And because reusability is built in before modelling even begins through lineage graphs, metadata graphs, and a marketplace scan for existing templates that can be forked and customised, the product starts composable and stays that way, accumulating use cases as a feature rather than absorbing them as an unplanned liability.

The Canonical Core of a Data Product

An authoritative and stable model is the centre of a well-designed data product, which consists of entities, metrics, and relationships and governs them deliberately.

This presents controlled changes and not reactive ones, which are also not distorted from a use-case-specific sense but instead are semantically consistent, versioned, and protected in nature. This also leads to deriving all downstream views. This is the core that creates structural reuse and also prevents teams from reinventing logic by reducing the semantic drift and establishing a reliable single source of truth.

Diagram showing a canonical data product core with output projections for operations, analytics, and compliance
Canonical Core and Output Projections for Operations, Analytics, and Compliance | Source: Modern Data 101

Data Product Output Interfaces

Well-built and well-defined output ports become fundamental when we are enquiring about a data product’s maturity because different teams consume data differently:

But a mature data product has a smarter way to deal with this. It exposes multiple output ports such as SQL views, APIs, data shares, streaming endpoints, or derived analytical tables, while keeping the foundational logic centralised.

This architectural separation allows one product to serve many contexts without sacrificing consistency. Here, only the projection changes, but the definition does not.

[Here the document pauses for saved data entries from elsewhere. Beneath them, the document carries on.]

-- ==== Sys2Proof/Certificates/Slice0/Obligations.lean ====
section
/-!
DEFINITION. The statements about the machine.
-/

open Sys2Proof Sys2Proof.Machine

/-! ### Integer arithmetic -/

/-- R45, R46, R48: the register, immediate and upper-immediate forms write X[D] by the table of each rule and nothing else,
and retire in sequence. R45, R47: a shift by X[B][5:0], or by the immediate, moves every bit by that many places; zeros come
in, or copies of bit 63 on the right of an arithmetic shift. R45: clz, ctz and popc write the number of zero bits above the
highest one bit, below the lowest one bit (64 for 0), and the number of one bits. R37: li writes its 32-bit value,
sign-extended for extension 0 and zero-extended for 1, and is eight bytes long. R49, R50: products, their high halves,
quotients truncated toward zero and remainders; division by zero and the signed overflow case give the values of R50 and
never trap. -/
def Obligations.IntegerResults : Prop :=
  (∀ (s : State) (d a b : BitVec 5) (i : BitVec 15) (u : BitVec 20),
     ∀ p ∈ [(Instr.add d a b, s.x a + s.x b), (.sub d a b, s.x a - s.x b),
       (.and d a b, s.x a &&& s.x b), (.or d a b, s.x a ||| s.x b), (.xor d a b, s.x a ^^^ s.x b),
       (.andn d a b, s.x a &&& ~~~s.x b), (.orn d a b, s.x a ||| ~~~s.x b),
       (.slt d a b, if (s.x a).toInt < (s.x b).toInt then 1 else 0),
       (.sltu d a b, if (s.x a).toNat < (s.x b).toNat then 1 else 0),
       (.min d a b, if (s.x a).toInt ≤ (s.x b).toInt then s.x a else s.x b),
       (.max d a b, if (s.x a).toInt ≤ (s.x b).toInt then s.x b else s.x a),
       (.minu d a b, if (s.x a).toNat ≤ (s.x b).toNat then s.x a else s.x b),
       (.maxu d a b, if (s.x a).toNat ≤ (s.x b).toNat then s.x b else s.x a),
       (.addw d a b, ((s.x a).setWidth 32 + (s.x b).setWidth 32).signExtend 64),
       (.subw d a b, ((s.x a).setWidth 32 - (s.x b).setWidth 32).signExtend 64),
       (.sextw d a, ((s.x a).setWidth 32).signExtend 64),
       (.addi d a i, s.x a + i.signExtend 64), (.andi d a i, s.x a &&& i.signExtend 64),
       (.ori d a i, s.x a ||| i.signExtend 64), (.xori d a i, s.x a ^^^ i.signExtend 64),
       (.slti d a i, if (s.x a).toInt < i.toInt then 1 else 0),
       (.sltiu d a i, if (s.x a).toNat < (i.signExtend 64).toNat then 1 else 0),
       (.lui d u, (u ++ 0#12).signExtend 64), (.auipc d u, s.hart.pc + (u ++ 0#12).signExtend 64)],
     ∃ t, exec p.1 s = .next t ∧ WritesX d p.2 s t ∧ Sequential 4 s t) ∧
  (∀ (s : State) (d a b : BitVec 5) (n : BitVec 6),
     ∀ p ∈ [(Instr.sll d a b, false, false, (s.x b).toNat % 64), (.srl d a b, true, false, (s.x b).toNat % 64),
       (.sra d a b, true, true, (s.x b).toNat % 64), (.slli d a n, false, false, n.toNat),
       (.srli d a n, true, false, n.toNat), (.srai d a n, true, true, n.toNat)],
     ∃ t v, exec p.1 s = .next t ∧ WritesX d v s t ∧ Sequential 4 s t ∧
       ∀ j, j < 64 → v.getLsbD j =
         (if p.2.1 then (if j + p.2.2.2 < 64 then (s.x a).getLsbD (j + p.2.2.2) else p.2.2.1 && (s.x a).getLsbD 63)
          else if p.2.2.2 ≤ j then (s.x a).getLsbD (j - p.2.2.2) else false)) ∧
  (∀ (s : State) (d a : BitVec 5),
     (∃ t n, exec (.clz d a) s = .next t ∧ WritesX d (word n) s t ∧ Sequential 4 s t ∧ n ≤ 64 ∧
       (∀ j, 64 - n ≤ j → (s.x a).getLsbD j = false) ∧ (n < 64 → (s.x a).getLsbD (63 - n) = true)) ∧
     (∃ t n, exec (.ctz d a) s = .next t ∧ WritesX d (word n) s t ∧ Sequential 4 s t ∧ n ≤ 64 ∧
       (∀ j, j < n → (s.x a).getLsbD j = false) ∧ (n < 64 → (s.x a).getLsbD n = true)) ∧
     (∃ t, exec (.popc d a) s = .next t ∧ Sequential 4 s t ∧
       WritesX d (word ((List.range 64).filter fun j => (s.x a).getLsbD j).length) s t)) ∧
  (∀ (s : State) (d : BitVec 5) (e : BitVec 1) (i : BitVec 32),
     ∃ t, exec (.li d e i) s = .next t ∧ WritesX d (if e = 0 then i.signExtend 64 else i.setWidth 64) s t ∧ Sequential 8 s t) ∧
  (∀ (s : State) (d a b : BitVec 5),
     ∀ p ∈ [(Instr.mul d a b, s.x a * s.x b),
       (.mulh d a b, (((s.x a).signExtend 128 * (s.x b).signExtend 128) >>> 64).setWidth 64),
       (.mulhu d a b, (((s.x a).setWidth 128 * (s.x b).setWidth 128) >>> 64).setWidth 64),
       (.mulhsu d a b, (((s.x a).signExtend 128 * (s.x b).setWidth 128) >>> 64).setWidth 64),
       (.mulw d a b, ((s.x a).setWidth 32 * (s.x b).setWidth 32).signExtend 64),
       (.div d a b, if s.x b = 0 then BitVec.allOnes 64 else (s.x a).sdiv (s.x b)),
       (.divu d a b, if s.x b = 0 then BitVec.allOnes 64 else (s.x a).udiv (s.x b)),
       (.rem d a b, if s.x b = 0 then s.x a else (s.x a).srem (s.x b)),
       (.remu d a b, if s.x b = 0 then s.x a else (s.x a).umod (s.x b))],
     ∃ t, exec p.1 s = .next t ∧ WritesX d p.2 s t ∧ Sequential 4 s t)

Multi-Use Data Products Across Operations, Analytics, and Compliance

The infrastructure and the core of a data product make a huge difference because, when built cautiously, they can lead to serving multiple decision layers simultaneously. It’s the alignment that is capable of replacing reconciliation and the trust that substitutes debate.

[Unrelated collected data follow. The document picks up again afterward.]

-- ==== Sys2Proof/Laws/State.lean ====
section
/-!
SUPPORT. What each update of the state leaves as it was and what it sets: one lemma for each field and update.
-/

namespace Sys2Proof.Machine

/-! ### A write of an x register -/

@[simp] theorem State.setX_core (s : State) (r : BitVec 5) (w : Word) : (s.setX r w).core = s.core := by unfold State.setX; split <;> rfl
@[simp] theorem State.setX_parked (s : State) (r : BitVec 5) (w : Word) : (s.setX r w).parked = s.parked := by unfold State.setX; split <;> rfl
@[simp] theorem State.setX_cores (s : State) (r : BitVec 5) (w : Word) : (s.setX r w).cores = s.cores := by unfold State.setX; split <;> rfl
@[simp] theorem State.setX_dev (s : State) (r : BitVec 5) (w : Word) : (s.setX r w).dev = s.dev := by unfold State.setX; split <;> rfl
@[simp] theorem State.setX_agenda (s : State) (r : BitVec 5) (w : Word) : (s.setX r w).agenda = s.agenda := by unfold State.setX; split <;> rfl
@[simp] theorem State.setX_pause (s : State) (r : BitVec 5) (w : Word) : (s.setX r w).pause = s.pause := by unfold State.setX; split <;> rfl
@[simp] theorem State.setX_hart_ident (s : State) (r : BitVec 5) (w : Word) : (s.setX r w).hart.ident = s.hart.ident := by unfold State.setX; split <;> rfl
@[simp] theorem State.setX_hart_status (s : State) (r : BitVec 5) (w : Word) : (s.setX r w).hart.status = s.hart.status := by unfold State.setX; split <;> rfl
@[simp] theorem State.setX_hart_ctx (s : State) (r : BitVec 5) (w : Word) : (s.setX r w).hart.ctx = s.hart.ctx := by unfold State.setX; split <;> rfl
@[simp] theorem State.setX_hart_root (s : State) (r : BitVec 5) (w : Word) : (s.setX r w).hart.root = s.hart.root := by unfold State.setX; split <;> rfl
@[simp] theorem State.setX_hart_pc (s : State) (r : BitVec 5) (w : Word) : (s.setX r w).hart.pc = s.hart.pc := by unfold State.setX; split <;> rfl
@[simp] theorem State.setX_hart_priv (s : State) (r : BitVec 5) (w : Word) : (s.setX r w).hart.priv = s.hart.priv := by unfold State.setX; split <;> rfl
@[simp] theorem State.setX_hart_fcsr (s : State) (r : BitVec 5) (w : Word) : (s.setX r w).hart.fcsr = s.hart.fcsr := by unfold State.setX; split <;> rfl
@[simp] theorem State.setX_hart_loops (s : State) (r : BitVec 5) (w : Word) : (s.setX r w).hart.loops = s.hart.loops := by unfold State.setX; split <;> rfl
@[simp] theorem State.setX_hart_trap (s : State) (r : BitVec 5) (w : Word) : (s.setX r w).hart.trap = s.hart.trap := by unfold State.setX; split <;> rfl
@[simp] theorem State.setX_hart_vec (s : State) (r : BitVec 5) (w : Word) : (s.setX r w).hart.vec = s.hart.vec := by unfold State.setX; split <;> rfl
@[simp] theorem State.setX_hart_v (s : State) (r : BitVec 5) (w : Word) : (s.setX r w).hart.v = s.hart.v := by unfold State.setX; split <;> rfl
@[simp] theorem State.setX_hart_p (s : State) (r : BitVec 5) (w : Word) : (s.setX r w).hart.p = s.hart.p := by unfold State.setX; split <;> rfl
@[simp] theorem State.setX_hart_rb0 (s : State) (r : BitVec 5) (w : Word) : (s.setX r w).hart.rb0 = s.hart.rb0 := by unfold State.setX; split <;> rfl
@[simp] theorem State.setX_hart_pavilions (s : State) (r : BitVec 5) (w : Word) : (s.setX r w).hart.pavilions = s.hart.pavilions := by unfold State.setX; split <;> rfl
@[simp] theorem State.setX_hart_pavSet (s : State) (r : BitVec 5) (w : Word) : (s.setX r w).hart.pavSet = s.hart.pavSet := by unfold State.setX; split <;> rfl
@[simp] theorem State.setX_hart_detm (s : State) (r : BitVec 5) (w : Word) : (s.setX r w).hart.detm = s.hart.detm := by unfold State.setX; split <;> rfl
@[simp] theorem State.setX_hart_taint (s : State) (r : BitVec 5) (w : Word) : (s.setX r w).hart.taint = s.hart.taint := by unfold State.setX; split <;> rfl
@[simp] theorem State.setX_hart_mat (s : State) (r : BitVec 5) (w : Word) : (s.setX r w).hart.mat = s.hart.mat := by unfold State.setX; split <;> rfl
@[simp] theorem State.setX_hart_streams (s : State) (r : BitVec 5) (w : Word) : (s.setX r w).hart.streams = s.hart.streams := by unfold State.setX; split <;> rfl
@[simp] theorem State.setX_hart_y (s : State) (r : BitVec 5) (w : Word) : (s.setX r w).hart.y = s.hart.y := by unfold State.setX; split <;> rfl
@[simp] theorem State.setX_hart_engine (s : State) (r : BitVec 5) (w : Word) : (s.setX r w).hart.engine = s.hart.engine := by unfold State.setX; split <;> rfl
@[simp] theorem State.setX_hart_counts (s : State) (r : BitVec 5) (w : Word) : (s.setX r w).hart.counts = s.hart.counts := by unfold State.setX; split <;> rfl
@[simp] theorem State.setX_hart_tlb (s : State) (r : BitVec 5) (w : Word) : (s.setX r w).hart.tlb = s.hart.tlb := by unfold State.setX; split <;> rfl
@[simp] theorem State.setX_hart_fetchPin (s : State) (r : BitVec 5) (w : Word) : (s.setX r w).hart.fetchPin = s.hart.fetchPin := by unfold State.setX; split <;> rfl
@[simp] theorem State.setX_hart_tfencing (s : State) (r : BitVec 5) (w : Word) : (s.setX r w).hart.tfencing = s.hart.tfencing := by unfold State.setX; split <;> rfl
@[simp] theorem State.setX_hart_inWfi (s : State) (r : BitVec 5) (w : Word) : (s.setX r w).hart.inWfi = s.hart.inWfi := by unfold State.setX; split <;> rfl
@[simp] theorem State.setX_hart_passed (s : State) (r : BitVec 5) (w : Word) : (s.setX r w).hart.passed = s.hart.passed := by unfold State.setX; split <;> rfl
@[simp] theorem State.setX_hart_preempt (s : State) (r : BitVec 5) (w : Word) : (s.setX r w).hart.preempt = s.hart.preempt := by unfold State.setX; split <;> rfl
@[simp] theorem State.setX_hart_srfSeen (s : State) (r : BitVec 5) (w : Word) : (s.setX r w).hart.srfSeen = s.hart.srfSeen := by unfold State.setX; split <;> rfl
@[simp] theorem State.setX_hart_stopped (s : State) (r : BitVec 5) (w : Word) : (s.setX r w).hart.stopped = s.hart.stopped := by unfold State.setX; split <;> rfl
@[simp] theorem State.setX_hart_load (s : State) (r : BitVec 5) (w : Word) : (s.setX r w).hart.load = s.hart.load := by unfold State.setX; split <;> rfl
@[simp] theorem State.setX_hart_edge (s : State) (r : BitVec 5) (w : Word) : (s.setX r w).hart.edge = s.hart.edge := by unfold State.setX; split <;> rfl
@[simp] theorem State.setX_hart_held (s : State) (r : BitVec 5) (w : Word) : (s.setX r w).hart.held = s.hart.held := by unfold State.setX; split <;> rfl
@[simp] theorem State.setX_hart_ahead (s : State) (r : BitVec 5) (w : Word) : (s.setX r w).hart.ahead = s.hart.ahead := by unfold State.setX; split <;> rfl
@[simp] theorem State.setX_hart_early (s : State) (r : BitVec 5) (w : Word) : (s.setX r w).hart.early = s.hart.early := by unfold State.setX; split <;> rfl
@[simp] theorem State.setX_hart_kept (s : State) (r : BitVec 5) (w : Word) : (s.setX r w).hart.kept = s.hart.kept := by unfold State.setX; split <;> rfl
@[simp] theorem State.setX_hart_prov (s : State) (r : BitVec 5) (w : Word) : (s.setX r w).hart.prov = s.hart.prov := by unfold State.setX; split <;> rfl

Check out: The Data Product Marketplace: A Single Interface for Business

For example:

  • Operational workflows may require near-real-time access.
  • Analytical use cases may require aggregated or historical views.
  • Regulatory reporting may require standardised, auditable extracts.

By deriving each of these from the same canonical core, the organisation ensures that every decision context relies on identical foundational definitions.

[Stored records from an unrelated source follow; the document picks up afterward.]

/-- The pending bits of TSTATUS. -/
def asking (p h t : Bool) : State :=
  let s := base.setTrap { base.hart.trap with status := { ppend := p, hpend := h, tpend := t } }
  { s with hart := { s.hart with preempt := if p then some 0x10000 else none } }
theorem test_witness_Interrupts :
    let ready (s : State) : Prop := s.hart.status = .running ∧ s.hart.inWfi = false ∧ s.hart.load = none ∧ s.posting = false ∧
      s.core.trace = none ∧ s.hart.priv = .u
    let e (s : State) : TStatus := s.hart.trap.status
    (let s := asking false true true
     ready s ∧ (e s).ppend = false ∧ (e s).hpend = true) ∧
    (let s := asking false false true
     ready s ∧ (e s).ppend = false ∧ (e s).hpend = false ∧ (e s).tpend = true) ∧
    (let s := asking true true true
     ready s ∧ (e s).ppend = true ∧ s.hart.preempt = some ((0x10000 : BitVec 56).setWidth 64) ∧ s.core.wcb = [] ∧ s.core.copies = [] ∧
     s.dev.combines = [] ∧ s.hart.late = [] ∧ s.memoryWf ∧ 0x10000 + contextSize s.rb s.hart.mat.mvl ≤ 2 ^ 56) := by decide

theorem test_witness_Requests :
    base.hart.ident.uid = (0 : BitVec 8).toNat ∧ base.core.id = (0 : BitVec 8).toNat / 8 ∧ base.hart.status = .running ∧
    base.hart.preempt = none ∧ (0x10000 : BitVec 56).toNat % 4096 = 0 ∧ super.hart.priv = .s ∧ super.hart.trap.status.ie = false ∧
    super.hart.status = .running ∧ super.hart.preempt = none ∧
    base.hart.inWfi = false ∧ base.hart.load = none ∧ base.posting = false ∧ base.dev.combines = [] ∧ base.hart.priv = .u ∧ base.hart.status ≠ .idle ∧
    ({ base with dev := { boot := { stage := 4 } } } : State).dev.running = true ∧ base.dev.running = false ∧
    (base.setTrap { base.hart.trap with status := { tcount := 1 } }).hart.trap.status.tcount = 1 ∧
    base.hart.held = none ∧ base.hart.passed = false ∧
    (let s := { base with dev := { debug := [(0, { breaks := [0x1000] })] } }
     s.hart.pc ∈ (s.dev.debugOf (0 : BitVec 8).toNat).breaks) ∧
    ({ base with hart := { base.hart with status := .halted } } : State).hart.status = .halted := by decide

Preventing Use-Case Drift in a Data Product

As adoption grows, pressure follows. New teams request customisations, edge cases multiply, and without discipline, the canonical core begins to bend toward individual demands. Over time, this results in duplicated transformations and semantic drift. A mature data product prevents this by isolating projections from the foundational model, keeping use-case logic modular while the core remains stable and governed.

Protecting the core is not rigidity. It is what makes durable reuse, composability, and long-term trust possible.


How to Practically Implement Data Products

Knowing what a data product is and knowing how to actually build and deploy one are two different organisational capabilities, and the gap between them is where most implementations break down.

Companies haven't figured out the right delivery operating model. Their waterfall process doesn't fit business needs, and shouting agile without implementing it properly doesn't work. Moreover, most traditional data stacks lack the foundational elements required to construct data products on top.

Practical implementation, then, isn't primarily a technology question. They are operational questions:

  • who owns the product,
  • what does the lifecycle look like,
  • who is the user,
  • and what business outcome is the product accountable for, before a single line of code is written.

The Most Important Stage of the Data Product Implementation

The Data Product 101 module frames this as a sequential journey through Design, Develop, Deploy, and Evolve, and the key insight is that the design stage carries the most weight. Organisations that skip it tend to build technically functional products that nobody adopts, because the product was designed around data availability rather than user need.

What separates implementations that compound in value from ones that decay is the discipline of working backwards from the business problem before touching the data. A product approach means identifying the consumer and their problems before kickstarting any effort: mapping all data efforts to specific business goals, metrics, and challenges.

The first and most critical stage is thorough market research: finding out the validity of your data in your consumer market, surfacing the users and personas the data product can optimally serve, and then mapping out their pain points across the user journey. From that foundation, a metric model is drafted (a stable map from granular sub-metrics up to North Star business goals) before the semantic model and physical data mapping begin.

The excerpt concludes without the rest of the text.